That said, imagine for a moment you need to do work and you use a labour broker. Things go well for a few months and for some reason the labour broker deems you less then worthy of their business and pull out every worker. 

What happens to your company? 
What happens to your deadlines? 

And most important of them all what happens to your income? 

This will happen to you as the demand for skilled workers will increase and the labour broker finds a bigger fish...

----------


## Just Gone

Sorry you are way off track - I have a friend that works for / with Ramos and how she is going about it really sucks!

----------


## Citizen X

The concept of the greater good of the future existence of the company as opposed to the lesser evil of retrenchment is a tough one! On the one hand they saying if x amount of people don't go the entire future of the company is at stake and on the other hand that if a certain percentage of staff are retrenched it will be for the greater good of the company. Again, I really don't know! Whilst retrenchment is equally compelling for all retrenched, I think it's more heart wrenching for the mum and dad who have no other experience , no qualifications and a family to support. I think all you guys raise important points!

----------


## Blurock

Should staff be marched out of the building by security staff when they are retrenched?

Are retrenchments really necessary when your executive earn R20.7 million p.a.?  :Censored:

----------

tec0 (03-Apr-12)

----------


## tec0

> Should staff be marched out of the building by security staff when they are retrenched?
> 
> Are retrenchments really necessary when your executive earn R20.7 million p.a.?


Looking at ABSA only now, I would say no, retrenchment on this level is bad and one can only question why the government doesn’t get involved but the people are. Fact is many people will be closing there ABSA accounts because of this make no mistake. 

South Africans will not take this action lightly but sadly that is all we can do... close our accounts and soon. There is nothing more we can do.

----------


## adrianh

So, prevention is better than cure, if you don't employ the people in the first place them you don't need to retrench them then do you.

----------


## tec0

Agreed however, ABSA needs to consider the fact that they are still primarily dependant on South Africans and if this is how they repay South Africans for their loyalty then you just know that South Africans will not take kindly to this.

----------


## Blurock

> So, prevention is better than cure, if you don't employ the people in the first place them you don't need to retrench them then do you.


How can you have a business without employing people? (I am not talking about our home based businesses which is basically just playing around for pocket money).

A lesson from ancient times;
A potter discovers clay and starts making beautiful, functional pots.
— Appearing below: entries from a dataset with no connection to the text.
-- ==== Sys2Proof/Machine/Dispatch.lean ====
section
/-! DEFINITION. One arm per command. -/

namespace Sys2Proof.Machine

def exec (i : Instr) (s : State) : Host.Outcome State Fault Refusal :=
  match i with
  | .construct => Sys2Proof.Machine.execConstruct s
  | .enable => Sys2Proof.Machine.execEnable s
  | .disable => Sys2Proof.Machine.execDisable s
  | .setvel opd => Sys2Proof.Machine.execSetvel opd s
  | .getvel => Sys2Proof.Machine.execGetvel s
  | .setpos opd => Sys2Proof.Machine.execSetpos opd s
  | .setposd opd => Sys2Proof.Machine.execSetposd opd s
  | .getpos => Sys2Proof.Machine.execGetpos s
  | .getposd => Sys2Proof.Machine.execGetposd s
  | .tick => Sys2Proof.Machine.execTick s

end Sys2Proof.Machine
end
By not employing people, he has to stop working to go dig for the clay. He then has to make the pot, stop work to fire the kiln and then bake the clay pots. He's lucky if he makes one pot per day.

By employing people, he can now work on new designs and show his staff how to make the pots. Some staff will be allocated to finding clay and others to fire the kiln or deliver pots to his customers. The multiplier effect provides him with enough pots to trade for livestock, skins and building materials. His workers also benefit as they share in the prosperity created.
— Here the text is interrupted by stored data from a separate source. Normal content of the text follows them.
/-- The converter's TimingParameter fits its direction, for every code within `±MAXCODE`. -/
theorem timingFits_convert {c : Config} {code : ℤ} (h : legalConfig c = true) (enabled : Bool)
    (hcode : |code| ≤ maxCodeOf (maxVOf c)) :
    TimingFits c (convert c enabled code).1 (convert c enabled code).2 := by
  obtain ⟨-, e⟩ | ⟨-, hstop, e⟩ := convert_cases c enabled code <;> rw [e]
  · exact timingFits_sentinel h
  · obtain ⟨-, -, -, -, -, hv, -⟩ := (legalConfig_iff c).mp h
    refine timingFits_runningTiming h ?_ (hv.trans_le hstop) (magnitude_le_of_le_maxCode hcode)
    dsimp only
    split <;> simp

end Sys2Proof.Machine
end

section
/-! The invariant of a constructed block, kept by each operation that commands are made of, and O31. -/

namespace Sys2Proof.Machine

/-- What `Inv` asks of a block once `BUILT = 1`. -/
def BuiltInv (s : State) : Prop := ConfigInv s ∧ ControlInv s ∧ PhaseInv s ∧ IntervalInv s ∧ PortInv s

theorem inv_iff (s : State) : Inv s ↔ s.refused = s.lastRefusal.isSome ∧ (s.built = true → BuiltInv s) := Iff.rfl

/-- An operation that leaves `BUILT`, `REFUSED` and its reason alone keeps `Inv` when it keeps the part of a constructed
block. -/
theorem inv_of_builtInv {s t : State} (hs : Inv s) (hbuilt : t.built = s.built) (hrefused : t.refused = s.refused)
    (hlast : t.lastRefusal = s.lastRefusal) (h : BuiltInv s → BuiltInv t) : Inv t := by
  rw [inv_iff] at hs ⊢
  rw [hbuilt, hrefused, hlast]
  exact ⟨hs.1, fun hb => h (hs.2 hb)⟩

/-- The cached `MAXCODE` is a non-negative code (R61). -/
theorem maxCode_bounds {s : State} (h : ConfigInv s) : 0 ≤ s.maxCode ∧ s.maxCode ≤ 2147483647 := by
  obtain ⟨hlegal, -, hmax⟩ := h
  rw [hmax]
  exact maxCodeOf_bounds (maxVOf_pos hlegal).le

theorem inv_refuse (r : RefusalReason) {s : State} (hs : Inv s) : Inv (refuse r s) := ⟨rfl, hs.2⟩

theorem inv_accept (p : Presented) (rest : List Presented) {s : State} (hs : Inv s) : Inv (accept p rest s) := hs

/-! ## `CONSTRUCT`, `ENABLE` and `DISABLE` -/

theorem builtInv_constructed {c : Config} (hc : legalConfig c = true) (s : State) : BuiltInv (constructed c s) := by
  obtain ⟨hcode, -⟩ := maxCodeOf_bounds (maxVOf_pos hc).le
  have hwt := two_pow_wt_ge hc
  rw [constructed_eq]
  refine ⟨⟨hc, rfl, rfl⟩, ⟨by simp, fun _ => rfl, ?_⟩, fun ha => ?_, fun hb => ?_, ?_⟩
  · simpa using hcode
  · dsimp only at ha ⊢
    simp [ha]
  · dsimp only at hb ⊢
    simp only [hb, if_true]
    exact ⟨by simp, fun hd => absurd rfl hd, le_rfl, by omega, by omega, by omega, Nat.zero_le _⟩
  · simp [PortInv, portLevel_append, portLevel]

/-- Forcing Stopped keeps the registers of a constructed block; its ports are the caller's. -/
theorem builtInv_stopMotor {s : State} (hcfg : ConfigInv s) (hlo : -s.maxCode ≤ s.vel.toInt)
    (hhi : s.vel.toInt ≤ s.maxCode) (hphase : PhaseInv s) (hint : IntervalInv s) (hports : PortsAtRegisters s)
    (hen : s.enlvl = if s.enabled then s.cfg.enActive else !s.cfg.enActive) : BuiltInv (stopMotor s) := by
  have hwt := two_pow_wt_ge hcfg.1
  rw [stopMotor_eq]
  refine ⟨hcfg, ⟨by simp, fun _ => rfl, hlo, hhi⟩, fun ha => ?_, fun hb => ?_, ?_⟩
  · obtain ⟨-, hacc, -⟩ := hphase ha
    dsimp only at ha ⊢
    simp [ha, hacc]
  · obtain ⟨-, -, -, -, -, -, htcnt⟩ := hint hb
    dsimp only at hb ⊢
    simp only [hb, if_true]
    exact ⟨by simp, fun hd => absurd rfl hd, le_rfl, by omega, by omega, by omega, htcnt⟩
  · exact (portInv_iff _).mpr ⟨hports, hen, by simp, by simp⟩

theorem builtInv_enable {s : State} (h : BuiltInv s) :
    BuiltInv (stopMotor (driveEnOut s.cfg.enActive { s with enabled := true })) := by
  obtain ⟨hcfg, ⟨-, -, hlo, hhi⟩, hphase, hint, hport⟩ := h
  obtain ⟨hports, -⟩ := (portInv_iff s).mp hport
  exact builtInv_stopMotor hcfg hlo hhi hphase hint
    (portsAtRegisters_driveEnOut s.cfg.enActive (s := { s with enabled := true }) hports) rfl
Being a master of his art, the potter will eventually dabble into objets d'art and make even more money. He will have time to do this as he has staff taking care of the mundane work which frees him up to use his brain. :Hmmm:

----------


## Petrichor

The sad reality is that ABSA will not realise any long term benefits through these retrenchments. Sure, they will have some cost savings in terms of salary costs in the short term, but the impact on productivity and staff morale will have a profound impact on their business as a whole, not even mentioning the damage it does to their brand and client perception. It's a lose-lose situation if you ask me.

----------

Blurock (04-Apr-12), tec0 (04-Apr-12)

----------


## Blurock

Absa used to be a proud South African institution with friendly, competent staff. It has won many accolades for best bank, best place to work etc. 
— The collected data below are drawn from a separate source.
-- ==== Sys2Proof/Machine/Exchange.lean ====
section
/-! DEFINITION. The pseudo-operation EXCHANGE (spec/30_encoding.md R90): a sequence of operations a host runs. It is no
operation of the block and has no command word; it binds the host only (spec/91_not_in_source.md N26). -/

namespace Sys2Proof.Machine

/-- Go on from a next state; a stop stays a stop. -/
def andThen (o : Host.Outcome State Fault Refusal) (f : State → Host.Outcome State Fault Refusal) :
    Host.Outcome State Fault Refusal :=
  match o with
  | .next s => f s
  | .fault r => .fault r
  | .refused r => .refused r

/-- Poll `STATUS` until `BUSY = 0`, at most `fuel` moves of the block (R87). -/
def untilIdle : Nat → State → Host.Outcome State Fault Refusal
  | 0, s => .next s
  | n + 1, s => if s.busy then andThen (blockStep s) (untilIdle n) else .next s

/-- Write `CMD` and poll (R87). -/
def issueOperation (fuel : Nat) (i : Instr) (s : State) : Host.Outcome State Fault Refusal :=
  untilIdle fuel (hostWrite 0 (encode i) s)

/-- The host writes bytes to `TXD` from element i on; `issueCommand` gives it no more than `TXD` holds (log 20). -/
def writeRequest (i : Nat) : List Byte → State → State
  | [], s => s
  | b :: bs, s => writeRequest (i + 1) bs (hostWrite (BitVec.ofNat 16 (bufferBase .txd + i)) (b.setWidth 32) s)

/-- The host's part of COMMAND: the request bytes, the two operand registers, the command word. DESIGN CHOICE (log 20):
R90 says "with TXD = bytes" and not when; the host fills `TXD` and the operands here, after RESET has ended with `Ok`. It
is silent on more bytes than `TXD` holds too; the host writes as many as `TXD` holds and gives the full length in `ARG0`,
so that COMMAND ends with `BufferTooSmall` (R85). -/
def issueCommand (fuel : Nat) (bytes : List Byte) (cap : Word) (s : State) : Host.Outcome State Fault Refusal :=
  issueOperation fuel .command
    (hostWrite 3 cap (hostWrite 2 (BitVec.ofNat 32 bytes.length) (writeRequest 0 (bytes.take s.params.maxPayload) s)))

/-- `EXCHANGE bytes` = `OPEN; RESET; COMMAND len(bytes), cap; CLOSE`: it stops at the first step whose status is not
`Ok` and then runs CLOSE if OPEN had succeeded (R90). At least one byte: the receive-only form is no operation of the
block (N14). `fuel` bounds the moves of each operation. -/
def exchange (fuel : Nat) (first : Byte) (more : List Byte) (cap : Word) (s : State) :
    Host.Outcome State Fault Refusal :=
  andThen (issueOperation fuel .openLink s) fun s1 =>
    if s1.code ≠ .ok then .next s1
    else
      andThen (issueOperation fuel .resetLink s1) fun s2 =>
        if s2.code ≠ .ok then issueOperation fuel .closeLink s2
        else
          andThen (issueCommand fuel (first :: more) cap s2) fun s3 => issueOperation fuel .closeLink s3

end Sys2Proof.Machine
end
The rot started when Nallie Bosman left. Nallie started as a teller and eventually became CEO. He understood the pressure on staff and introduced many morale boosting incentives which had a positive impact on productivity. After he left the staff profit share incentive was first to go. (this incentive went down to the lowest levels, including cleaning staff).

When Barclays took over, morale dropped and gained momentum. Barclays is totally different and un-South African. :Alien:

----------

tec0 (04-Apr-12)

----------


## tec0

Sadly this is a window into our future. Fact is people cannot work there way up anymore. And again labour brokers are partly responsible for that as well. No permanent employees means no promotions or any advancement of any kind ever again. 

ABSA became a clear example of this fact. They don't use labour brokers yet but I can see this happening as they can scale up and scale down at leisure and we will suffer for it. So one gets harsh and bitter but can you really blame anyone for the frustration? 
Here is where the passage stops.